All lines of the entries with "moldOff" in them must be listed.

***** Excerpted records *****

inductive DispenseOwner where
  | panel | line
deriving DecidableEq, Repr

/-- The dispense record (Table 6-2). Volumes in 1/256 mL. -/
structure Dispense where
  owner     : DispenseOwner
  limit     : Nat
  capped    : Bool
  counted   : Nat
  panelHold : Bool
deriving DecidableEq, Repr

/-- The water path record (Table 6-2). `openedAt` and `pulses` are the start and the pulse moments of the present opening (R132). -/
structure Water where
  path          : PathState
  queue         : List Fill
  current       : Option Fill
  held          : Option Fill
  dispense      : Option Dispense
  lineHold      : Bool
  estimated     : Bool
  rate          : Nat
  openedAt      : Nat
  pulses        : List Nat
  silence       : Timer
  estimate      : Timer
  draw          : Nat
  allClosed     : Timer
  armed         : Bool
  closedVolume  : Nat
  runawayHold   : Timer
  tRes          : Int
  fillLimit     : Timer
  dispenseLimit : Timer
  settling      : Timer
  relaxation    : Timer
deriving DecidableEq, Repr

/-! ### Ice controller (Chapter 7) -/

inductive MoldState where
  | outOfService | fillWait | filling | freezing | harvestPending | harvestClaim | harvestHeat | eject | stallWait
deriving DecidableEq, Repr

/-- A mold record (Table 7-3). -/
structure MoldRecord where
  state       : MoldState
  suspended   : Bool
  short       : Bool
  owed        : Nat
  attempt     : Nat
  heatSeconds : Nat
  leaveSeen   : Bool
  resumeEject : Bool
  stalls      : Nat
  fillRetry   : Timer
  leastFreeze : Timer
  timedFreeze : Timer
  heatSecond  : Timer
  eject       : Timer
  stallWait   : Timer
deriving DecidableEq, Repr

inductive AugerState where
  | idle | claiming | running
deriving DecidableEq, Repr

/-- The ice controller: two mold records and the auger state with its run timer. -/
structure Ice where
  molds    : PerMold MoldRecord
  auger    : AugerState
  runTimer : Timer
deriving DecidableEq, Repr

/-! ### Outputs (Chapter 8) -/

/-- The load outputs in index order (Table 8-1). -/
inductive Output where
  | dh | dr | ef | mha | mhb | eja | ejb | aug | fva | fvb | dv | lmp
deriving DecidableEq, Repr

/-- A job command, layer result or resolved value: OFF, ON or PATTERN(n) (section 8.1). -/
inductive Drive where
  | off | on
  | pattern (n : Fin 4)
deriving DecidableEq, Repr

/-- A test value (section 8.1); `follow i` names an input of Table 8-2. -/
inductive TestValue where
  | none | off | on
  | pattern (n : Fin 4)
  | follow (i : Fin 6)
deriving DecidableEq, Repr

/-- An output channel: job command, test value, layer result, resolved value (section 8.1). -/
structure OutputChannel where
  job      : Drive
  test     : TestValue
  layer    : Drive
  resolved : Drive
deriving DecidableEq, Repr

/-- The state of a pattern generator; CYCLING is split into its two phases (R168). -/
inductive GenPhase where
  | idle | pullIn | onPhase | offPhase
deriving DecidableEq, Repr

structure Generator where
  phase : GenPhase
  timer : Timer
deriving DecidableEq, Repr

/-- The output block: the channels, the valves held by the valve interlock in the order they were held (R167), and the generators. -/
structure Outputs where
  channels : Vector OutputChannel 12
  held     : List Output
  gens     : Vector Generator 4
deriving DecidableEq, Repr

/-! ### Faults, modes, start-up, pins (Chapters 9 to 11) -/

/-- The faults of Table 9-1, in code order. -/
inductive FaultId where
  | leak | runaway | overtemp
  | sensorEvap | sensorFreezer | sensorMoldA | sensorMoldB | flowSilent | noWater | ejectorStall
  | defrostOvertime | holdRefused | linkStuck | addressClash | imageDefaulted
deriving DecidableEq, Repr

*****
***** Excerpted records *****

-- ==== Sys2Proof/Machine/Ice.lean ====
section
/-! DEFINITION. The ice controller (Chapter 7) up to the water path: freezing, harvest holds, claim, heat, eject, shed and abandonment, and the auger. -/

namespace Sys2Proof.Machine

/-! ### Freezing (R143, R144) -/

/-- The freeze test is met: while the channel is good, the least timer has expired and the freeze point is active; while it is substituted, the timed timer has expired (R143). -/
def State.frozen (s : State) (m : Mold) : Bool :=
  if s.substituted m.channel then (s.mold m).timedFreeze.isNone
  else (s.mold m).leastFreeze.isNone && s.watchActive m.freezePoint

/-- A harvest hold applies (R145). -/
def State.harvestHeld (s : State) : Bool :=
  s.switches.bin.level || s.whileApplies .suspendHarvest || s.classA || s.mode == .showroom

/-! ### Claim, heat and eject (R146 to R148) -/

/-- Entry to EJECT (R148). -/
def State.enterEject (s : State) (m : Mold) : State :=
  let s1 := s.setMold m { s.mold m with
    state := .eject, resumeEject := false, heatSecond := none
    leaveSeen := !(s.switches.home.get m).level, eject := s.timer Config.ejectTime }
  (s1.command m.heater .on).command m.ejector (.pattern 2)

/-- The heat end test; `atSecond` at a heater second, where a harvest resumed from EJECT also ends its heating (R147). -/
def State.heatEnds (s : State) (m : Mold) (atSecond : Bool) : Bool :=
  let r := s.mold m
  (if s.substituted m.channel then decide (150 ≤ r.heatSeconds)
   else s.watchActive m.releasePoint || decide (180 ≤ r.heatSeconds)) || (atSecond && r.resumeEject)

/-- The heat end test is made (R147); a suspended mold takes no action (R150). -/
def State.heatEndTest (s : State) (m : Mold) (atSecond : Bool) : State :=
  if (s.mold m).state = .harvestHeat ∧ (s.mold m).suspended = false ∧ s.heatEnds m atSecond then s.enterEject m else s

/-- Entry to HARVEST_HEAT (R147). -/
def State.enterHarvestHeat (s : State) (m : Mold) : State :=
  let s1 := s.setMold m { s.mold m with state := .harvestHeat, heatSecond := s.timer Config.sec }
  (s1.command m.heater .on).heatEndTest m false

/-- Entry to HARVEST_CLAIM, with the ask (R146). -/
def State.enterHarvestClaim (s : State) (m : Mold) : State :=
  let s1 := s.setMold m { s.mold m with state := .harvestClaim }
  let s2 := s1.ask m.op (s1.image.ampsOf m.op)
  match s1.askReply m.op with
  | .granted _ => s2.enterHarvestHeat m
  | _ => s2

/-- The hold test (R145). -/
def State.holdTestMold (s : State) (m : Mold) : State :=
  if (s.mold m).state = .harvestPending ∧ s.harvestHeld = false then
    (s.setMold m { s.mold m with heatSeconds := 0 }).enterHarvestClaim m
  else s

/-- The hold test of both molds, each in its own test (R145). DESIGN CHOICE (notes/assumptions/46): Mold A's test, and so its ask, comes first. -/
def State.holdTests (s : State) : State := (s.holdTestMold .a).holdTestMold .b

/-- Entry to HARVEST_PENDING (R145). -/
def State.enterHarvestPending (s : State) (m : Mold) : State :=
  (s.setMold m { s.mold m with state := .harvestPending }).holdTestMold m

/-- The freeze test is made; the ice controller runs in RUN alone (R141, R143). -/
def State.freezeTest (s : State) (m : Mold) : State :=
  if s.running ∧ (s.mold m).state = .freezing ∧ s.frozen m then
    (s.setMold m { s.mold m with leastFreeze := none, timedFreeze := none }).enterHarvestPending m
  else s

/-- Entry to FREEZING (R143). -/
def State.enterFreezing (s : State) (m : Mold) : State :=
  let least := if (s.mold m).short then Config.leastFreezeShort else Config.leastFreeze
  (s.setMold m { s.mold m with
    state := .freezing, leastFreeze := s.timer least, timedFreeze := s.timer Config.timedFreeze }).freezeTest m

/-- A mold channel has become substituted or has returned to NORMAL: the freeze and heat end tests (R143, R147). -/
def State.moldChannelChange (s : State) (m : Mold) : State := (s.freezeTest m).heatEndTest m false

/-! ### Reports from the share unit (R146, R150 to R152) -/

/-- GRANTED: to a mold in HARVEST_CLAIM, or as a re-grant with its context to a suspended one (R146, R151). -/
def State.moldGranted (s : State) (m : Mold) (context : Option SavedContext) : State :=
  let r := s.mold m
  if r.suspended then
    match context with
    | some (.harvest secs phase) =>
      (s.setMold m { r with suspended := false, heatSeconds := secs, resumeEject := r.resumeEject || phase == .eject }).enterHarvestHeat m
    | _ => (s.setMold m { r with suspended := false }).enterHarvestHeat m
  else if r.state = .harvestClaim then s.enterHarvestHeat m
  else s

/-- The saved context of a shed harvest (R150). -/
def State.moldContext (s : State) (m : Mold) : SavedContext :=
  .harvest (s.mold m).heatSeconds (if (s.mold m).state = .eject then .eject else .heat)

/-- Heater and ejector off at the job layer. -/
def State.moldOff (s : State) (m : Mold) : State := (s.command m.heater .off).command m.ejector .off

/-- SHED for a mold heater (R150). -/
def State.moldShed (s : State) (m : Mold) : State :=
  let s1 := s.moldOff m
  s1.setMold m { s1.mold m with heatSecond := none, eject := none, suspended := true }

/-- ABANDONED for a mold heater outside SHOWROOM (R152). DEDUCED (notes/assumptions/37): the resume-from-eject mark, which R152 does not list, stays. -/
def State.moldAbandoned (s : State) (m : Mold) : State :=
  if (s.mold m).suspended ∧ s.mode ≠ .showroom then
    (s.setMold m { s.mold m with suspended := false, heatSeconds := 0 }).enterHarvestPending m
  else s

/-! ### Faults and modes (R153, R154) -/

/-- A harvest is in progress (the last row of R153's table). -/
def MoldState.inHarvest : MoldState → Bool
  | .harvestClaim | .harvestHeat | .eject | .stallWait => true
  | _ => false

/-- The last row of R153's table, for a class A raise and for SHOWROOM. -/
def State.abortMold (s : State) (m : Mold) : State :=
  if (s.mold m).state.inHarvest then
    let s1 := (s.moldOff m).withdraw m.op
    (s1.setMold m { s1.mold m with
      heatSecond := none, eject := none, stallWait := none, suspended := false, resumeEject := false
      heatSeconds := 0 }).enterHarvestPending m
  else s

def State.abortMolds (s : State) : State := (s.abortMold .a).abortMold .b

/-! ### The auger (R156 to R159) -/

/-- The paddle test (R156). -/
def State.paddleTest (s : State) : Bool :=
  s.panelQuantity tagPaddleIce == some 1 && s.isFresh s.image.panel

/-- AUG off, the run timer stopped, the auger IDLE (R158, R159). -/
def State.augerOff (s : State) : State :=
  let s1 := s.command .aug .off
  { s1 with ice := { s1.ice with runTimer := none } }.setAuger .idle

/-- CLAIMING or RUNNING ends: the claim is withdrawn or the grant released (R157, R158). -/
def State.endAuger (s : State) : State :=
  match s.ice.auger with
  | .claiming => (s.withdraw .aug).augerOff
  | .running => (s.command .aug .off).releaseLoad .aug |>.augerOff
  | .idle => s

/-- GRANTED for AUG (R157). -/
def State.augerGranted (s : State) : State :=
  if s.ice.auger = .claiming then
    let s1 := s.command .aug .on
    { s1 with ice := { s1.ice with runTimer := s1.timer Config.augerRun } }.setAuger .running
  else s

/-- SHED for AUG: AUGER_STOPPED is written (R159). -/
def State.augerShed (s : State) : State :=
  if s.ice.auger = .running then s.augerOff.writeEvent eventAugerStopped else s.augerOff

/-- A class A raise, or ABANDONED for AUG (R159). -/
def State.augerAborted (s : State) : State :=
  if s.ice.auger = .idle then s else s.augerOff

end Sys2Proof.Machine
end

*****
***** Excerpted records *****

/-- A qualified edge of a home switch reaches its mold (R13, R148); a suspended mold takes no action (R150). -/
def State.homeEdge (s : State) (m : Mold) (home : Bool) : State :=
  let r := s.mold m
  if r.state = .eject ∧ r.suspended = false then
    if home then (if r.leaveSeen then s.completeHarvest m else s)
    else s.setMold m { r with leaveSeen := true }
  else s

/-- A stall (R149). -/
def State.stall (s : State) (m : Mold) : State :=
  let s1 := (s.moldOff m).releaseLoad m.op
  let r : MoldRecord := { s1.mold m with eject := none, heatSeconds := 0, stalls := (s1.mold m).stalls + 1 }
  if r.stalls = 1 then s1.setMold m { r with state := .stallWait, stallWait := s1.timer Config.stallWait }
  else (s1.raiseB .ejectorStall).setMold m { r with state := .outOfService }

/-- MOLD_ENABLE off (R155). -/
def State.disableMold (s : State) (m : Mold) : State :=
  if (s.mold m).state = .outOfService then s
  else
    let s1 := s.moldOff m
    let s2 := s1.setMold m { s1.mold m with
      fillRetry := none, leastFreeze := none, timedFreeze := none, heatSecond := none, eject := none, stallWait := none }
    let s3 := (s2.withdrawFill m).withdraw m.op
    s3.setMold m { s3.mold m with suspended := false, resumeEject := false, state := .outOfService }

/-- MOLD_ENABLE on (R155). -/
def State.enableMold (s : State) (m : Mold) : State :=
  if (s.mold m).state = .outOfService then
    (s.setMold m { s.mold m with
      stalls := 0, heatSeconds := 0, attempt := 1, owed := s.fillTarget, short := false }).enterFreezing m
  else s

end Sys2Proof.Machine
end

*****

* _Solution to the exercise_
def State.moldOff (s : State) (m : Mold) : State := (s.command m.heater .off).command m.ejector .off
  let s1 := s.moldOff m
    let s1 := (s.moldOff m).withdraw m.op
  let s1 := (s.moldOff m).releaseLoad m.op
    let s1 := s.moldOff m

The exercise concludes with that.